### Given data

========================

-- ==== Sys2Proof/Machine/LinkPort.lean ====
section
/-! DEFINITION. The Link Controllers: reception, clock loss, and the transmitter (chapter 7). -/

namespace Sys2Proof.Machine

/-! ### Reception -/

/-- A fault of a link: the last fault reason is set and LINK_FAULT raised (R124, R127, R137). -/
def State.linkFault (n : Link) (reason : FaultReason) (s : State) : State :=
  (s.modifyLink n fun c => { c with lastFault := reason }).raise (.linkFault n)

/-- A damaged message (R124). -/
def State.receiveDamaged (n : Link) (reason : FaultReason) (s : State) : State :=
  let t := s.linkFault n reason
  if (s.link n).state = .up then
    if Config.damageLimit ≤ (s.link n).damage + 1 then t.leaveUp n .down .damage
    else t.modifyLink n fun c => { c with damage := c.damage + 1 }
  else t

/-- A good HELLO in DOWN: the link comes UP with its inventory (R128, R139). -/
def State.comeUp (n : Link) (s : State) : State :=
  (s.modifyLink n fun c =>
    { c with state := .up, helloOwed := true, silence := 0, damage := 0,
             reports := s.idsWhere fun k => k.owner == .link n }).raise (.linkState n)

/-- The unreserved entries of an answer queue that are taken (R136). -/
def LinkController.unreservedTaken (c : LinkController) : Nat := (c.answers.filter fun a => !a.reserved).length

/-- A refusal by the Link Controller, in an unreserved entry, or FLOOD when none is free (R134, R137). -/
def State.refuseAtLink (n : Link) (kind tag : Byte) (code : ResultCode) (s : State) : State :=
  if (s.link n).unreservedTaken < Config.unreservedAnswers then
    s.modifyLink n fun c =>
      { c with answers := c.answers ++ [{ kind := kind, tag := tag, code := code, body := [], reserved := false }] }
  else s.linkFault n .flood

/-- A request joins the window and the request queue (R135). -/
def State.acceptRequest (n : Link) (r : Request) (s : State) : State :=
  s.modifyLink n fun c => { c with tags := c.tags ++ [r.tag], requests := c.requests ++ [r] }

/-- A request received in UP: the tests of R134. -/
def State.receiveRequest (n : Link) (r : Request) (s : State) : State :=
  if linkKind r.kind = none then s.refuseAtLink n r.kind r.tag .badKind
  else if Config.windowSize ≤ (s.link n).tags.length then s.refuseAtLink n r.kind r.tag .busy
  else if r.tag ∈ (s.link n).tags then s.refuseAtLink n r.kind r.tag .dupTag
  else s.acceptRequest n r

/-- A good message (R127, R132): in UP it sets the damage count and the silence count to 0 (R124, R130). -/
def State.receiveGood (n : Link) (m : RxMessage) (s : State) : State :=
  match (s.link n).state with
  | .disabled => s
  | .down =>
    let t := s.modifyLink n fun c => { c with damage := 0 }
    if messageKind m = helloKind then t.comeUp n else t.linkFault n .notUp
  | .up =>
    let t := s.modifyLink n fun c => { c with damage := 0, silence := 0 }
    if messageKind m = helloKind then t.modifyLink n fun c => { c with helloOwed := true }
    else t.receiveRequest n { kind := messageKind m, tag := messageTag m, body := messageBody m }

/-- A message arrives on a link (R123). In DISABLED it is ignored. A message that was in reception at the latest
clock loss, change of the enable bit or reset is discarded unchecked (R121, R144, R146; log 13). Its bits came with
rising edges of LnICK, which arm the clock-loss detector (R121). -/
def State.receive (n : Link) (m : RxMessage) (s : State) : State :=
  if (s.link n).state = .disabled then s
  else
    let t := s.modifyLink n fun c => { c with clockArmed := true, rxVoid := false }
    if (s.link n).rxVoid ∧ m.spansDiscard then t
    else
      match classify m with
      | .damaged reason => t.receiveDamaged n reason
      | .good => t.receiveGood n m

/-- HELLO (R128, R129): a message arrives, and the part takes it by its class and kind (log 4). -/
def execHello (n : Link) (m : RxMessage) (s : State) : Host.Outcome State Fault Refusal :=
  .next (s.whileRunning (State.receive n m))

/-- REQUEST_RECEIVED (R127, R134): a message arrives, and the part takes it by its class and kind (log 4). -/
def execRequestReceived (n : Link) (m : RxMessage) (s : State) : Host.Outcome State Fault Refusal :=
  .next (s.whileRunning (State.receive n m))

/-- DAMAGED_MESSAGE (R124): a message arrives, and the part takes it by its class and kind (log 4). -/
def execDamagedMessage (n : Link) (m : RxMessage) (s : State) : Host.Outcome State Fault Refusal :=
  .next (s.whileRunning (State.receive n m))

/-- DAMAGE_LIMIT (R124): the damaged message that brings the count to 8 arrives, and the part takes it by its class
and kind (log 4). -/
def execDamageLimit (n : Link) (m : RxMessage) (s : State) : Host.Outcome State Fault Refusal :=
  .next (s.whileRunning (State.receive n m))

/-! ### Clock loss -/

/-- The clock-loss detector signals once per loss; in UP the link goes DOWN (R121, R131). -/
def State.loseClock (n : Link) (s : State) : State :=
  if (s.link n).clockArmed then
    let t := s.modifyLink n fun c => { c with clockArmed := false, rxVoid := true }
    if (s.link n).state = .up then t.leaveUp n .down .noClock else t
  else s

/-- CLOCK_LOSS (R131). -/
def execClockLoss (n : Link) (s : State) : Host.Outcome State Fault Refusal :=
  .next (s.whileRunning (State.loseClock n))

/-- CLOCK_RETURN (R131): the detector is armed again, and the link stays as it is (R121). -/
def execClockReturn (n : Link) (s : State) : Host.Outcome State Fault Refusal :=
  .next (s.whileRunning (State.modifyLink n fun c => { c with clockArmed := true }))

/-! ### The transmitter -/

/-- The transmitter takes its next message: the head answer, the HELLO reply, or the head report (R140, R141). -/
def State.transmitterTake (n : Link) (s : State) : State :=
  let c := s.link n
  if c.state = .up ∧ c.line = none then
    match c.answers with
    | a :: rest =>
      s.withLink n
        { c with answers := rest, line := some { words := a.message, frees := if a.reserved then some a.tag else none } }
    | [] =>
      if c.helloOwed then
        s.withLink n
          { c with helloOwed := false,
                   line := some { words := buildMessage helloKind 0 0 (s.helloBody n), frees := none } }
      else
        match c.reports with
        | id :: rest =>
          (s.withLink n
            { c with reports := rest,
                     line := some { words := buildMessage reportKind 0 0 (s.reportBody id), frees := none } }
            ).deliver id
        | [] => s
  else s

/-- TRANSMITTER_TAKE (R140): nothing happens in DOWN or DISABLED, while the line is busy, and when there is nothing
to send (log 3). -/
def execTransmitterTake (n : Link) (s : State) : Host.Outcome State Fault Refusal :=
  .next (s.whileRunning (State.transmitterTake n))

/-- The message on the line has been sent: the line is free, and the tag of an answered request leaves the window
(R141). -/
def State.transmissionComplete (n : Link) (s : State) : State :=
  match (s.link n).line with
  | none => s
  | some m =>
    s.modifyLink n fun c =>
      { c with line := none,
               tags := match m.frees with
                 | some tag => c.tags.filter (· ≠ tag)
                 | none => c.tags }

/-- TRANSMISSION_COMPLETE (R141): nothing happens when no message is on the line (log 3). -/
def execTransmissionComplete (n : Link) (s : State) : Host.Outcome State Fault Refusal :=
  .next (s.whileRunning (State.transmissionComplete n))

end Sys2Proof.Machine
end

========================

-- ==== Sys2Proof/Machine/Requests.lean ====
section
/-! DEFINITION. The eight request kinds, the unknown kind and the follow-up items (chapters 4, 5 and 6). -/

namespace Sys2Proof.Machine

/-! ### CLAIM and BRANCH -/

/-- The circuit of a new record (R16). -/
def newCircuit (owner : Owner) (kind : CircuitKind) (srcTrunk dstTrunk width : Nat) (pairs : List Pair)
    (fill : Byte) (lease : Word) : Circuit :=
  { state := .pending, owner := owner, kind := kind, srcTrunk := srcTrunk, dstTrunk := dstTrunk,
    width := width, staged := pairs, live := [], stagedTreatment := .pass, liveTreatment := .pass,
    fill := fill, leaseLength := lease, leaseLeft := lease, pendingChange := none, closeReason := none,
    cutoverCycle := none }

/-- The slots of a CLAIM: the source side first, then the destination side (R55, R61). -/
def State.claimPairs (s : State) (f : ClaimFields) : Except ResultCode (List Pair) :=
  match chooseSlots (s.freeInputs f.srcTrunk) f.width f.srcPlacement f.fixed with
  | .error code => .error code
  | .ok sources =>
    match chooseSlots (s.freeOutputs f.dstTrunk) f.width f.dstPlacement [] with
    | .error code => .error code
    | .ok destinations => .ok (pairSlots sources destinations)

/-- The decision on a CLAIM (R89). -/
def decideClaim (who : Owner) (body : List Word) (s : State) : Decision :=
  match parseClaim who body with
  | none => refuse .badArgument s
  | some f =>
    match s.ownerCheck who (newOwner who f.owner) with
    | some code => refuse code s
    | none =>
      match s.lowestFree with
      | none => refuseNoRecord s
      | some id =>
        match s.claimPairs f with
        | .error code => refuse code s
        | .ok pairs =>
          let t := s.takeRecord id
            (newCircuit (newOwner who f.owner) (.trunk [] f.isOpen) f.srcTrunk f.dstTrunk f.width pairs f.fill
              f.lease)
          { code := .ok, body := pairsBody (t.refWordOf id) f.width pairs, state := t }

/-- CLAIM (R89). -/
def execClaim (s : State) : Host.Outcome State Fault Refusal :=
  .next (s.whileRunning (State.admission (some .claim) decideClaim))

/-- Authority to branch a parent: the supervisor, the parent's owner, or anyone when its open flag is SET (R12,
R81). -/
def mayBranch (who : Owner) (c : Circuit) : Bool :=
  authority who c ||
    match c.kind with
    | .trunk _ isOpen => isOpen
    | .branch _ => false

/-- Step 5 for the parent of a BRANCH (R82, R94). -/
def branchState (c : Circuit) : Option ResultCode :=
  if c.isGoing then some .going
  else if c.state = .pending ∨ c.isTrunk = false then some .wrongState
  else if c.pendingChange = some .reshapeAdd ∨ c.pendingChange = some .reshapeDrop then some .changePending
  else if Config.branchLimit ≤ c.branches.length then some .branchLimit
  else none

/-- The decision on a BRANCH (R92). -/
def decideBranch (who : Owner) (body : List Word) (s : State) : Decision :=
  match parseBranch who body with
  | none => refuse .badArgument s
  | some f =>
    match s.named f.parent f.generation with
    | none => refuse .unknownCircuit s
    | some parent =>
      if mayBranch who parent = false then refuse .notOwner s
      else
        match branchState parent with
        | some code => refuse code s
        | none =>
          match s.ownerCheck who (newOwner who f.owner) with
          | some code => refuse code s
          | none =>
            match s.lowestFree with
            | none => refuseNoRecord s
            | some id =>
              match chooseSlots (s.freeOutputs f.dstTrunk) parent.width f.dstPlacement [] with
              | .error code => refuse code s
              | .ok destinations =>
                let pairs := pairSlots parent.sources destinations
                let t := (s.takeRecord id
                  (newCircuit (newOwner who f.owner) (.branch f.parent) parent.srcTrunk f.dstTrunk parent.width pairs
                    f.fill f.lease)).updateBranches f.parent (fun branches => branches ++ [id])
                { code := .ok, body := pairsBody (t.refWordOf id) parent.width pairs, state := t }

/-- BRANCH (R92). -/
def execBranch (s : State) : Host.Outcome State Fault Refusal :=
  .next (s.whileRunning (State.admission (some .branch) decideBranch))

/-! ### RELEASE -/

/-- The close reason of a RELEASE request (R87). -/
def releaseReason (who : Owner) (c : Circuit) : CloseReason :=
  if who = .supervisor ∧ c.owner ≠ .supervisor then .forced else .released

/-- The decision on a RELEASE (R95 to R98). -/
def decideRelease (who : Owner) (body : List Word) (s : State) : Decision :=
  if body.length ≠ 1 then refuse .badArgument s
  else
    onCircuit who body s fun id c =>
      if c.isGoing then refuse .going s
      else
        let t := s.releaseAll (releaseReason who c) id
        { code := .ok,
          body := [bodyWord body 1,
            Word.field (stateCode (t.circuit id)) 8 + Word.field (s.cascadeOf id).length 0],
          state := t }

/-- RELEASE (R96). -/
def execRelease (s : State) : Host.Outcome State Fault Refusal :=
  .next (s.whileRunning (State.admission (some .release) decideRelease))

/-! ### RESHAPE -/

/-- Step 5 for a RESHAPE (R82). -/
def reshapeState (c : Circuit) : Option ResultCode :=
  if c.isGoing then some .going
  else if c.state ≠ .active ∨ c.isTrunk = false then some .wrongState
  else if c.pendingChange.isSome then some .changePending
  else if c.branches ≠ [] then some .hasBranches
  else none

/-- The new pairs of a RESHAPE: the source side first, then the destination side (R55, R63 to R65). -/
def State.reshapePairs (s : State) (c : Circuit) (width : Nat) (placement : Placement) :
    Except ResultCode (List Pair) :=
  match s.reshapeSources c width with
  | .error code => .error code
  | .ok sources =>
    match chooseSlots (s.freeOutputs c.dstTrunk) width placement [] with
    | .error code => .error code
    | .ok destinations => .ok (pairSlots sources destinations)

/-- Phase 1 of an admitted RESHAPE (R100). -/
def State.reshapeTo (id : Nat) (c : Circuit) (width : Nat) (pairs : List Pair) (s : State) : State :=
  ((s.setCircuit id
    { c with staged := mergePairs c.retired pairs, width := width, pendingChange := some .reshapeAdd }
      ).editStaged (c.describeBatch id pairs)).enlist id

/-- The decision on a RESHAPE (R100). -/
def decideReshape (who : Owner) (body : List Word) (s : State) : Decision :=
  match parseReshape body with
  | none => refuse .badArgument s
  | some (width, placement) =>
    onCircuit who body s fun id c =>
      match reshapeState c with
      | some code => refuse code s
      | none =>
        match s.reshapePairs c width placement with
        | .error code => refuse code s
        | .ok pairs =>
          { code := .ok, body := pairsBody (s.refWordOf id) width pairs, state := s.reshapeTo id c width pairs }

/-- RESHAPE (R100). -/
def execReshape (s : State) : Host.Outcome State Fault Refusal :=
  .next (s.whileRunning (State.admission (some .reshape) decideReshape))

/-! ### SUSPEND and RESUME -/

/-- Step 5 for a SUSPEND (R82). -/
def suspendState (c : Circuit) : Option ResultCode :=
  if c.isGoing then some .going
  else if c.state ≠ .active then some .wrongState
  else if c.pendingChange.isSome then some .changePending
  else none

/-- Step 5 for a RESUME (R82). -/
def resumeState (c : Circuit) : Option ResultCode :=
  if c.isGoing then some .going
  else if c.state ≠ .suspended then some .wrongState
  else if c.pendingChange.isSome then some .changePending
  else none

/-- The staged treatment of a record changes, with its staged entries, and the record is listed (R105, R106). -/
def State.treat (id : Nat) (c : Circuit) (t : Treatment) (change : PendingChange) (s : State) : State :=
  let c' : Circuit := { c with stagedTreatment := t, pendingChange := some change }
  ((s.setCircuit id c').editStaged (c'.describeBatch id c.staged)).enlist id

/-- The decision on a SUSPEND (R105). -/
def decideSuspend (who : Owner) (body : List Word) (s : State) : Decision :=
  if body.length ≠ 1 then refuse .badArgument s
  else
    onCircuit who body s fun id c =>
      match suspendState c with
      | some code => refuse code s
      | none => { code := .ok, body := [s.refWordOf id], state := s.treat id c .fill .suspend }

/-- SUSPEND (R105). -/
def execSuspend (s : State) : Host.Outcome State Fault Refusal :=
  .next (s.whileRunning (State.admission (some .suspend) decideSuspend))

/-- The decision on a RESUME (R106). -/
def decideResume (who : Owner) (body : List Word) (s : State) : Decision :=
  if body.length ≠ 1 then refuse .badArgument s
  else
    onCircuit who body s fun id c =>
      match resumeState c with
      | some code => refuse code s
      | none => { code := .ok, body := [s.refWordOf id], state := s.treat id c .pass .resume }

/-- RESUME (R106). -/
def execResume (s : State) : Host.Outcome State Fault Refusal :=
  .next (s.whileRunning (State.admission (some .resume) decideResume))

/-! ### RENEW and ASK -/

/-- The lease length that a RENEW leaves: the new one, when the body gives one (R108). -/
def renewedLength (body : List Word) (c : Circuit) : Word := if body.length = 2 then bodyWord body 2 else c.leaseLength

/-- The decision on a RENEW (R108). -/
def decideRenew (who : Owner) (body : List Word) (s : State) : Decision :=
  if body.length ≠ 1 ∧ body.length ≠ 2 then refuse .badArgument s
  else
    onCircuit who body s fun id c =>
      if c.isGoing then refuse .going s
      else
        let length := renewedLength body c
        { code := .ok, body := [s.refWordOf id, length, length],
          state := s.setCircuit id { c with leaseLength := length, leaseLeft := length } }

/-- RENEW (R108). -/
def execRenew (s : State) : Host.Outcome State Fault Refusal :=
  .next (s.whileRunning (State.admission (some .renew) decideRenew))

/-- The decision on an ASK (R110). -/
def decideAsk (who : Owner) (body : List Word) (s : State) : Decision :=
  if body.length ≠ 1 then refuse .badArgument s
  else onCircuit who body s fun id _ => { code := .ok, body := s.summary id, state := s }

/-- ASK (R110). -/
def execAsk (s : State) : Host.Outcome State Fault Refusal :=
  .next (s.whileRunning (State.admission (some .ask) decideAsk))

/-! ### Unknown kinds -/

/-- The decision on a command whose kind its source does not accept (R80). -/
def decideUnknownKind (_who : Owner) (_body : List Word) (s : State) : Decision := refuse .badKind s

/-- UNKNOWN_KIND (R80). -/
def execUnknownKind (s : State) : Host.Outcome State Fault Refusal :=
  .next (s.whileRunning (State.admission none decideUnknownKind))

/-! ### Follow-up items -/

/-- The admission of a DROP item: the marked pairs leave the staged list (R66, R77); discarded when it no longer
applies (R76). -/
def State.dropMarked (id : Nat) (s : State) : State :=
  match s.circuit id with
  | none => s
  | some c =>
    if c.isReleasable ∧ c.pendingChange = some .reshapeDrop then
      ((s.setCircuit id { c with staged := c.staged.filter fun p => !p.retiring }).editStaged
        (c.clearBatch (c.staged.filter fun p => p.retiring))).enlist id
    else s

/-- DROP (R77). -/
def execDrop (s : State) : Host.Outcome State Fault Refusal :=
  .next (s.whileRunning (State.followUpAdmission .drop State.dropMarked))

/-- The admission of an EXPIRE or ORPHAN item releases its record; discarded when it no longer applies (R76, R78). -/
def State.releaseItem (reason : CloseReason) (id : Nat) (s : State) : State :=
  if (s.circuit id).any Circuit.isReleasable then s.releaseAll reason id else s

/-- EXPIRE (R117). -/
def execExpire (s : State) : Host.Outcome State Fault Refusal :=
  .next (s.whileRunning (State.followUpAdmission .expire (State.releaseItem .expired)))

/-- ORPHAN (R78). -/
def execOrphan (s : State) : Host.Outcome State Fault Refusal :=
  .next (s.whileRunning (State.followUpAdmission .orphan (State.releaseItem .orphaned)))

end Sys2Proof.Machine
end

========================

When you reach the line holding "RESUME (R82). -/" in the records above, begin reproducing exactly, stop after the line holding "(R105, R106). -/", and output nothing else.

### Written reply
/-- Step 5 for a RESUME (R82). -/
def resumeState (c : Circuit) : Option ResultCode :=
  if c.isGoing then some .going
  else if c.state ≠ .suspended then some .wrongState
  else if c.pendingChange.isSome then some .changePending
  else none

/-- The staged treatment of a record changes, with its staged entries, and the record is listed (R105, R106). -/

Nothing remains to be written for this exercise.